Headline

Kapolri minta agar anggota Brimob pelaku insiden Tual dihukum seberat-beratnya.

Rupiah Melemah 27 Poin, Suku Bunga Fed Jadi Pemicu

Media Indonesia
24/2/2026 17:21
Rupiah Melemah 27 Poin, Suku Bunga Fed Jadi Pemicu
Petugas menghitung uang rupiah di Kantor Cabang BNI Pasar Baru, Jakarta, Senin (27/10/2025).(Antara/Muhammad Adimaja)

NILAI tukar rupiah terhadap dolar Amerika Serikat (AS) ditutup melemah pada perdagangan Selasa (24/2/2026). Tekanan eksternal terkait kebijakan moneter AS menjadi faktor dominan yang memicu depresiasi mata uang domestik.

Mengutip data perdagangan, mata uang rupiah ditutup terkoreksi 27 poin atau 0,16 persen ke level 16.829 per dolar AS dari penutupan sebelumnya di posisi 16.802 per dolar AS.

Penyebab Rupiah Melemah Hari Ini

Research and Development Indonesia Commodity and Derivatives Exchange (ICDX), Taufan Dimas Hareva, mengungkapkan bahwa pelemahan rupiah berbanding lurus dengan ekspektasi pasar terhadap suku bunga AS yang diprediksi akan bertahan tinggi dalam jangka waktu lebih lama.

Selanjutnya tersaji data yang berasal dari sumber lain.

theorem abortRequest_closes (s : State) (i : Slot) (body : List Byte) : Closes s (abortRequest i body s).1 := by
  unfold abortRequest
  split
  · exact .refl s
  next all _ =>
  dsimp only
  obtain ⟨hdoom, hflight⟩ := abortScope_leads s i all
  generalize (if all then s.modSlot i (fun x => x.doomQueue .aborted) else s) = s1 at hdoom hflight ⊢
  split
  · next f hf =>
    dsimp only
    exact (hdoom.silently (takeAbort_leads (hflight.trans (abortable_flight hf).1) all)).startAll
  · exact hdoom.closes

theorem handOut_length (entries : List ListEntry) : ∀ n budget, (handOut n budget entries).2.length ≤ entries.length := by
  induction entries with
  | nil => exact fun _ _ => le_rfl
  | cons e es ih =>
    intro n budget
    unfold handOut
    split
    · exact Nat.succ_le_succ (ih _ _)
    split
    · exact le_rfl
    split
    · exact (ih _ _).trans (Nat.le_succ _)
    · exact le_rfl

/-- Where no record is handed out, as many stay. -/
theorem handOut_length_of_nil (entries : List ListEntry) : ∀ n budget, (handOut n budget entries).1 = [] →
    (handOut n budget entries).2.length = entries.length := by
  induction entries with
  | nil => exact fun _ _ _ => rfl
  | cons e es ih =>
    intro n budget h
    unfold handOut at h ⊢
    split at h
    · next htx =>
      rw [if_pos htx]
      exact congrArg Nat.succ (ih _ _ h)
    next htx =>
    rw [if_neg htx]
    split at h
    · rfl
    split at h
    · exact nomatch h
    · next hfit =>
      dsimp only
      rw [if_neg hfit]

theorem settle_keeps {done : List ListEntry} (hdone : done.length ≤ x.engine.done.length) :
    SlotKeeps x (SlotState.settleStepDone { x with engine.done := done }) := by
  obtain ⟨p, hp⟩ := settleStepDone_eq { x with engine.done := done }
  rw [hp]
  exact relist_keeps x hdone p _ _

theorem resultsRequest_closes (s : State) (i : Slot) (body : List Byte) : Closes s (resultsRequest i body s).1 := by
  unfold resultsRequest
  dsimp only
  split
  · exact .refl s
  generalize hr : handOut (if byteNat body 0 = 0 then (s.slot i).engine.done.length else byteNat body 0) (1024 - 3)
    (s.slot i).engine.done = r
  have hlength : r.2.length ≤ (s.slot i).engine.done.length := hr ▸ handOut_length _ _ _
  split
  · next hnil =>
    dsimp only
    refine .modSlot (settle_keeps hlength) ?_
    obtain ⟨p, hp⟩ := settleStepDone_eq { s.slot i with engine.done := r.2 }
    rw [hp]
    exact ⟨rfl, rfl, by rw [← hr] at hnil ⊢; exact handOut_length_of_nil _ _ _ hnil⟩
  · have hsettle : Leads s (s.modSlot i fun x => SlotState.settleStepDone { x with engine.done := r.2 }, [i]) :=
      .of_keeps (.modSlot (settle_keeps hlength)) (.of_slot fun j hj => by rw [State.modSlot_slot_ne _ _ _ _ hj]) rfl rfl
    dsimp only
    exact hsettle.startAll

theorem ringUsed_drop (ring : List CaptureRecord) (n : Nat) : ringUsed (ring.drop n) ≤ ringUsed ring := by
  unfold ringUsed
  rw [List.map_drop]
  exact (List.drop_sublist _ _).sum_le_sum fun _ _ => Nat.zero_le _

theorem faultCleared_keeps (hstate : x.power.state = .fault) : SlotKeeps x { x with power.state := .off } := by
  have hs : x.power.state.railOn = false ∧ x.power.state ≠ .run := by rw [hstate]; decide
  refine .of_engine rfl rfl le_rfl (fun h => nomatch (show false = true from h)) id fun hl => ?_
  obtain ⟨hq, htx, hwaiting, hasm⟩ := hl.1 hs.1
  exact lawful_of_off rfl hq htx hwaiting hasm (hl.no_talk hs.2)

theorem clearFault_closes (s : State) (i : Slot) : Closes s (clearFault i s).1 := by
  unfold clearFault
  split
  · next hstate =>
    dsimp only
    exact .modSlot (faultCleared_keeps hstate) (.of_engine rfl)
  · exact .refl s

theorem cleared_lawful (x : SlotState) : x.cleared.Lawful :=
  lawful_of_off rfl ⟨rfl, rfl, rfl, rfl, rfl, rfl, rfl⟩ rfl rfl rfl fun f hf => nomatch (show none = some f from hf)

theorem cleared_bounds (x : SlotState) : SlotBounds x x.cleared :=
  ⟨fun _ => Nat.zero_le _, fun _ => Nat.zero_le _, fun _ => Nat.zero_le _⟩

/-- A slot is cleared, with its wait entry and the references of its steps (R28, R141, R149). -/
theorem discard_keeps (hslots : t.slots = (s.setSlot i (s.slot i).cleared).slots) (hlid : t.lid = s.lid) (hlink : t.link = s.link)
    (hwait : t.waitList = (s.removeEntry i).waitList) (hstore : t.store = s.store.dropRefs (s.slot i).engine.queue) : Keeps s t := by
  refine ⟨.of_slot hslots hlid hlink (hstore ▸ Store.dropRefs_bytes _ _) (cleared_bounds _)
    (fun _ h => nomatch (show false = true from h)) fun h => ?_,
    .of_slot hslots (fun _ _ => cleared_lawful _) (hwait ▸ List.filter_sublist)
      fun _ e he hi => absurd hi (not_mem_removeEntry (hwait ▸ he))⟩
  unfold State.Accounted
  rw [hstore]
  refine Store.Accounted.dropRefs _ h fun o => ?_
  have hsum := pushesOf_of_slot hslots o
  have hnone : (s.slot i).cleared.pushesOf o = 0 := by unfold SlotState.pushesOf; exact Eq.refl _
  unfold SlotState.pushesOf at hsum hnone
  omega

/-- The SLOT reset, less the mark on the frame in transmission. -/
def State.discarded (s : State) (i : Slot) : State :=
  { (s.modSlot i SlotState.cleared).arbiterDrop i with store := s.store.dropRefs (s.slot i).engine.queue }

theorem resetSlot_eq (s : State) (i : Slot) :
    resetSlot i s = { s.discarded i with link := { s.link with tx := s.link.tx.map (TxFrame.voidFor i) } } := by
  unfold resetSlot State.discarded
  exact Eq.refl _

theorem resetSlot_keeps (s : State) (i : Slot) : Keeps s (resetSlot i s) := by
  have hslot : Keeps s (s.discarded i) := discard_keeps (Eq.refl _) (Eq.refl _) (Eq.refl _) (Eq.refl _) (Eq.refl _)
  rw [resetSlot_eq]
  exact hslot.trans (.of_link id id)

theorem slotReset_closes (s : State) (i : Slot) : Closes s (slotReset i s).1 := by
  have hopens : Opens s [] (resetSlot i s) := fun j hj => by
    rw [resetSlot_eq] at hj
    change ((s.modSlot i SlotState.cleared).slot j).engine.canStart = true at hj
    rw [State.modSlot_slot] at hj
    split at hj
    · exact nomatch hj
    · exact .inr hj
  have hwalk := Leads.walk (resetSlot_keeps s i) hopens
  unfold slotReset
  dsimp only at hwalk ⊢
  exact hwalk.startAll

theorem slotOwner_closes (k : SlotRequest) (i : Slot) (body : List Byte) (s : State) : Closes s (slotOwner k i body s).1 := by
  cases k with
  | slotConfig => exact slotConfig_closes s i body
  | slotFilter => exact slotFilter_closes s i body
  | slotTrigger => exact slotTrigger_closes s i body
  | slotBlock => exact slotBlock_closes s i body
  | step => exact stepRequest_closes s i body
  | abort => exact abortRequest_closes s i body
  | results => exact resultsRequest_closes s i body
  | slotStatus =>
    dsimp only [slotOwner, slotStatus]
    exact .modSlot (notices_keeps _ _) (.of_engine rfl)
  | captureRead => exact .refl s
  | captureRelease =>
    dsimp only [slotOwner, captureRelease]
    exact .modSlot (release_ring_keeps _ (ringUsed_drop _ _)) (.of_engine rfl)
  | clearFault => exact clearFault_closes s i
  | slotReset => exact slotReset_closes s i

theorem act_closes (f : Frame) (s : State) : Closes s (act f s).1 := by
  unfold act
  split
  · exact .of_link id id
  · exact .refl s
  · exact cellOwner_closes _ _ s
  · exact slotOwner_closes _ _ _ s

Berdasarkan laporan CME FedWatch Tool, probabilitas Federal Reserve (The Fed) untuk mempertahankan suku bunga tetap stabil pada pertemuan Federal Open Market Committee (FOMC) Maret 2026 kini meningkat menjadi 94 persen, naik tajam dari angka sebelumnya yang berada di kisaran 80 persen.

“Pelemahan rupiah mencerminkan tekanan eksternal yang masih dominan di pasar keuangan. Penguatan dolar AS terjadi seiring ekspektasi suku bunga Amerika Serikat yang bertahan tinggi lebih lama,” ujar Taufan di Jakarta, Selasa (24/2).

Data Ekonomi AS Perkuat Posisi Dolar

Selain sentimen suku bunga, solidnya data ekonomi Amerika Serikat turut memicu aliran modal keluar dari pasar negara berkembang (capital outflow). Beberapa indikator ekonomi AS yang menunjukkan penguatan antara lain:

  • Dallas Fed Manufacturing: Meningkat ke angka 0,2 dari sebelumnya -1,2.
  • Chicago National Index: Mencapai 0,18 poin, lebih tinggi dari sebelumnya -0,21.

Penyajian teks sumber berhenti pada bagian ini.